## WORK TO BE COMPLETED
Each entry is to be output precisely as it appears.

[Stored items]
-- ==== Sys2Proof/Word.lean ====
section
/-! DEFINITION. The 32-bit signed word of the csa3 machine and the reduction `wrap32`.

Every register value, every data cell and every operand is an `int32`
(spec/10_state.md R10, R25; spec/30_encoding.md R89). It is held as 32 bits and read as a
two's-complement integer by `BitVec.toInt`. -/

namespace Sys2Proof

/-- An int32 (spec/00_scope.md section 5): 32 bits, read as a signed integer by `toInt`. -/
abbrev Word := BitVec 32

/-- `wrap32(v)`: the unique int32 congruent to `v` modulo 2^32 (spec/00_scope.md section 5). -/
def wrap32 (v : Int) : Word := BitVec.ofInt 32 v

/-- Whether an integer is an int32: -2^31 to 2^31 - 1 (spec/00_scope.md section 5). -/
abbrev IsInt32 (v : Int) : Prop := -2147483648 ≤ v ∧ v ≤ 2147483647

end Sys2Proof
end

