-- ==== Sys2Proof/Machine/Movement.lean ====
section
/-! DEFINITION. LD, ST and MV (spec/41_data_movement.md). -/

namespace Sys2Proof.Machine

/-- LD addr, rres (spec/41_data_movement.md R120): a fatal access leaves x[rres] unwritten. -/
def execLd (addr rres : Word) (s : State) : Result :=
  withRegister rres fun d =>
    match s.loadData (effectiveAddress addr) with
    | .error f => raise f
    | .ok v => .next (s.moveToReg .ld v d)

/-- ST r, addr (R121): the cell becomes `Data(x[r])`, whatever it held; Z is unspecified. -/
def execSt (r addr : Word) (s : State) : Result :=
  withRegister r fun a =>
    match s.memWrite (effectiveAddress addr) (s.reg a) with
    | .error f => raise f
    | .ok t => .next ((t.drawZ .st (s.reg a)).tick (s.execTicks .st))

/-- MV r1, rres (R122). -/
def execMv (r1 rres : Word) (s : State) : Result :=
  withRegister r1 fun a => withRegister rres fun d => .next (s.moveToReg .mv (s.reg a) d)

end Sys2Proof.Machine
end

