/-- BNE (spec/42_control_flow.md, BNE; R39, R134): as BE with the sense of Z reversed. -/
def Obligations.BneBranchesWhenNotZero : Prop :=
  ∀ (s : State) (target : Word),
    (s.z = true → exec (.bne target) s = .next { s with tickCount := s.tickCount + 1 }) ∧
    (s.z = false → ∃ z, s.unspecifiedZ target z ∧
      exec (.bne target) s =
        .next { s with
          x := s.x.set 4 target
          z := z
          tickCount := s.tickCount + 2
          freeDraws := s.freeDraws + 1 })

/-- JMP (spec/42_control_flow.md, JMP; R134): pc is the target as it stands; Z is unspecified (decision
D11, log 6). -/
def Obligations.JmpLoadsTarget : Prop :=
  ∀ (s : State) (target : Word),
    ∃ z, s.unspecifiedZ target z ∧
      exec (.jmp target) s =
        .next { s with
          x := s.x.set 4 target
          z := z
          tickCount := s.tickCount + s.params.execTicks.jmp
          freeDraws := s.freeDraws + 1 }

/-- HLT (spec/42_control_flow.md, HLT): the status is Halted; registers, pc, Z and memory are unchanged. -/
def Obligations.HltEndsTheRun : Prop :=
  ∀ s : State,
    exec .hlt s =
      .next { s with
        status := .halted
        tickCount := s.tickCount + s.params.execTicks.hlt }

/-- The comparison idiom (spec/42_control_flow.md R136): after `SUB a, b, d` Z says whether the two
registers were equal, a fetch keeps it, and the step that runs a BE next is taken exactly when they were
equal, the one that runs a BNE next exactly when they were not. -/
def Obligations.CompareThenBranch : Prop :=
  ∀ (s t : State) (a b d : Fin 4),
    exec (.sub (gprOperand a) (gprOperand b) (gprOperand d)) s = .next t →
      t.z = decide (s.reg a = s.reg b) ∧
      (∀ q u, t.fetch = .ok (q, u) → u.z = t.z) ∧
      (∀ q target, t.Fetches q → decodePayload q = .ok (.be target) →
        ∃ u, step t = .next u ∧
          u.pc = if s.reg a = s.reg b then target else wrap32 (s.pc.toInt + 1)) ∧
      (∀ q target, t.Fetches q → decodePayload q = .ok (.bne target) →
        ∃ u, step t = .next u ∧
          u.pc = if s.reg a = s.reg b then wrap32 (s.pc.toInt + 1) else target)

/-- A target is not checked by the jump: the jump retires, and the fetch of the next cycle raises the
fatal condition, for a target outside memory or at a data cell (spec/42_control_flow.md R135). -/
def Obligations.BadTargetFaultsAtNextFetch : Prop :=
  ∀ (s : State) (p : Payload) (target : Word),
    s.Fetches p → decodePayload p = .ok (.jmp target) →
    s.instrCount + 1 < s.params.stepLimit →
      ∃ t, step s = .next t ∧ t.pc = target ∧
        ((target.toInt < 0 ∨ s.params.memSize ≤ target.toInt) →
          step t = .fault (.memoryOutOfBounds target.toInt)) ∧
        (∀ v, 0 ≤ target.toInt → target.toInt < s.params.memSize →
          s.mem.read target.toInt.toNat = .data v →
          step t = .fault (.notAnInstruction target.toInt))

/-! ## Frames -/

/-- What ADD, SUB, MOD, INC and DEC leave unchanged (spec/40_arithmetic.md R100). -/
def Obligations.FrameOfArithmetic : Prop :=
  ∀ (i : Instr) (s t : State), definesFlag i = true → exec i s = .next t →
    (∀ j, destination i ≠ some (gprOperand j) → t.reg j = s.reg j) ∧
    t.pc = s.pc ∧ (∀ a, t.mem.read a = s.mem.read a) ∧ t.ir = s.ir ∧
    t.instrCount = s.instrCount ∧ t.status = s.status ∧ t.params = s.params ∧
    t.freeDraws = s.freeDraws

/-- What LD and MV leave unchanged (spec/41_data_movement.md, LD and MV): everything but the destination
register, Z and the ticks. -/
def Obligations.FrameOfLoadAndMove : Prop :=
  ∀ (i : Instr) (s t : State), (i.opcode = .ld ∨ i.opcode = .mv) → exec i s = .next t →
    (∀ j, destination i ≠ some (gprOperand j) → t.reg j = s.reg j) ∧
    t.pc = s.pc ∧ (∀ a, t.mem.read a = s.mem.read a) ∧ t.ir = s.ir ∧
    t.instrCount = s.instrCount ∧ t.status = s.status ∧ t.params = s.params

## ANSWER FOR THIS EXERCISE
-- ==== Sys2Proof/Word.lean ====
section
/-! DEFINITION. The 32-bit signed word of the csa3 machine and the reduction `wrap32`.

Every register value, every data cell and every operand is an `int32`
(spec/10_state.md R10, R25; spec/30_encoding.md R89). It is held as 32 bits and read as a
two's-complement integer by `BitVec.toInt`. -/

namespace Sys2Proof

/-- An int32 (spec/00_scope.md section 5): 32 bits, read as a signed integer by `toInt`. -/
abbrev Word := BitVec 32

/-- `wrap32(v)`: the unique int32 congruent to `v` modulo 2^32 (spec/00_scope.md section 5). -/
def wrap32 (v : Int) : Word := BitVec.ofInt 32 v

/-- Whether an integer is an int32: -2^31 to 2^31 - 1 (spec/00_scope.md section 5). -/
abbrev IsInt32 (v : Int) : Prop := -2147483648 ≤ v ∧ v ≤ 2147483647

end Sys2Proof
end

-- ==== Sys2Proof/Machine/Movement.lean ====
section
/-! DEFINITION. LD, ST and MV (spec/41_data_movement.md). -/

namespace Sys2Proof.Machine

/-- LD addr, rres (spec/41_data_movement.md R120): a fatal access leaves x[rres] unwritten. -/
def execLd (addr rres : Word) (s : State) : Result :=
  withRegister rres fun d =>
    match s.loadData (effectiveAddress addr) with
    | .error f => raise f
    | .ok v => .next (s.moveToReg .ld v d)

/-- ST r, addr (R121): the cell becomes `Data(x[r])`, whatever it held; Z is unspecified. -/
def execSt (r addr : Word) (s : State) : Result :=
  withRegister r fun a =>
    match s.memWrite (effectiveAddress addr) (s.reg a) with
    | .error f => raise f
    | .ok t => .next ((t.drawZ .st (s.reg a)).tick (s.execTicks .st))

/-- MV r1, rres (R122). -/
def execMv (r1 rres : Word) (s : State) : Result :=
  withRegister r1 fun a => withRegister rres fun d => .next (s.moveToReg .mv (s.reg a) d)

end Sys2Proof.Machine
end

/-- BNE (spec/42_control_flow.md, BNE; R39, R134): as BE with the sense of Z reversed. -/
def Obligations.BneBranchesWhenNotZero : Prop :=
  ∀ (s : State) (target : Word),
    (s.z = true → exec (.bne target) s = .next { s with tickCount := s.tickCount + 1 }) ∧
    (s.z = false → ∃ z, s.unspecifiedZ target z ∧
      exec (.bne target) s =
        .next { s with
          x := s.x.set 4 target
          z := z
          tickCount := s.tickCount + 2
          freeDraws := s.freeDraws + 1 })

/-- JMP (spec/42_control_flow.md, JMP; R134): pc is the target as it stands; Z is unspecified (decision
D11, log 6). -/
def Obligations.JmpLoadsTarget : Prop :=
  ∀ (s : State) (target : Word),
    ∃ z, s.unspecifiedZ target z ∧
      exec (.jmp target) s =
        .next { s with
          x := s.x.set 4 target
          z := z
          tickCount := s.tickCount + s.params.execTicks.jmp
          freeDraws := s.freeDraws + 1 }

/-- HLT (spec/42_control_flow.md, HLT): the status is Halted; registers, pc, Z and memory are unchanged. -/
def Obligations.HltEndsTheRun : Prop :=
  ∀ s : State,
    exec .hlt s =
      .next { s with
        status := .halted
        tickCount := s.tickCount + s.params.execTicks.hlt }

/-- The comparison idiom (spec/42_control_flow.md R136): after `SUB a, b, d` Z says whether the two
registers were equal, a fetch keeps it, and the step that runs a BE next is taken exactly when they were
equal, the one that runs a BNE next exactly when they were not. -/
def Obligations.CompareThenBranch : Prop :=
  ∀ (s t : State) (a b d : Fin 4),
    exec (.sub (gprOperand a) (gprOperand b) (gprOperand d)) s = .next t →
      t.z = decide (s.reg a = s.reg b) ∧
      (∀ q u, t.fetch = .ok (q, u) → u.z = t.z) ∧
      (∀ q target, t.Fetches q → decodePayload q = .ok (.be target) →
        ∃ u, step t = .next u ∧
          u.pc = if s.reg a = s.reg b then target else wrap32 (s.pc.toInt + 1)) ∧
      (∀ q target, t.Fetches q → decodePayload q = .ok (.bne target) →
        ∃ u, step t = .next u ∧
          u.pc = if s.reg a = s.reg b then wrap32 (s.pc.toInt + 1) else target)

/-- A target is not checked by the jump: the jump retires, and the fetch of the next cycle raises the
fatal condition, for a target outside memory or at a data cell (spec/42_control_flow.md R135). -/
def Obligations.BadTargetFaultsAtNextFetch : Prop :=
  ∀ (s : State) (p : Payload) (target : Word),
    s.Fetches p → decodePayload p = .ok (.jmp target) →
    s.instrCount + 1 < s.params.stepLimit →
      ∃ t, step s = .next t ∧ t.pc = target ∧
        ((target.toInt < 0 ∨ s.params.memSize ≤ target.toInt) →
          step t = .fault (.memoryOutOfBounds target.toInt)) ∧
        (∀ v, 0 ≤ target.toInt → target.toInt < s.params.memSize →
          s.mem.read target.toInt.toNat = .data v →
          step t = .fault (.notAnInstruction target.toInt))

/-! ## Frames -/

/-- What ADD, SUB, MOD, INC and DEC leave unchanged (spec/40_arithmetic.md R100). -/
def Obligations.FrameOfArithmetic : Prop :=
  ∀ (i : Instr) (s t : State), definesFlag i = true → exec i s = .next t →
    (∀ j, destination i ≠ some (gprOperand j) → t.reg j = s.reg j) ∧
    t.pc = s.pc ∧ (∀ a, t.mem.read a = s.mem.read a) ∧ t.ir = s.ir ∧
    t.instrCount = s.instrCount ∧ t.status = s.status ∧ t.params = s.params ∧
    t.freeDraws = s.freeDraws

/-- What LD and MV leave unchanged (spec/41_data_movement.md, LD and MV): everything but the destination
register, Z and the ticks. -/
def Obligations.FrameOfLoadAndMove : Prop :=
  ∀ (i : Instr) (s t : State), (i.opcode = .ld ∨ i.opcode = .mv) → exec i s = .next t →
    (∀ j, destination i ≠ some (gprOperand j) → t.reg j = s.reg j) ∧
    t.pc = s.pc ∧ (∀ a, t.mem.read a = s.mem.read a) ∧ t.ir = s.ir ∧
    t.instrCount = s.instrCount ∧ t.status = s.status ∧ t.params = s.params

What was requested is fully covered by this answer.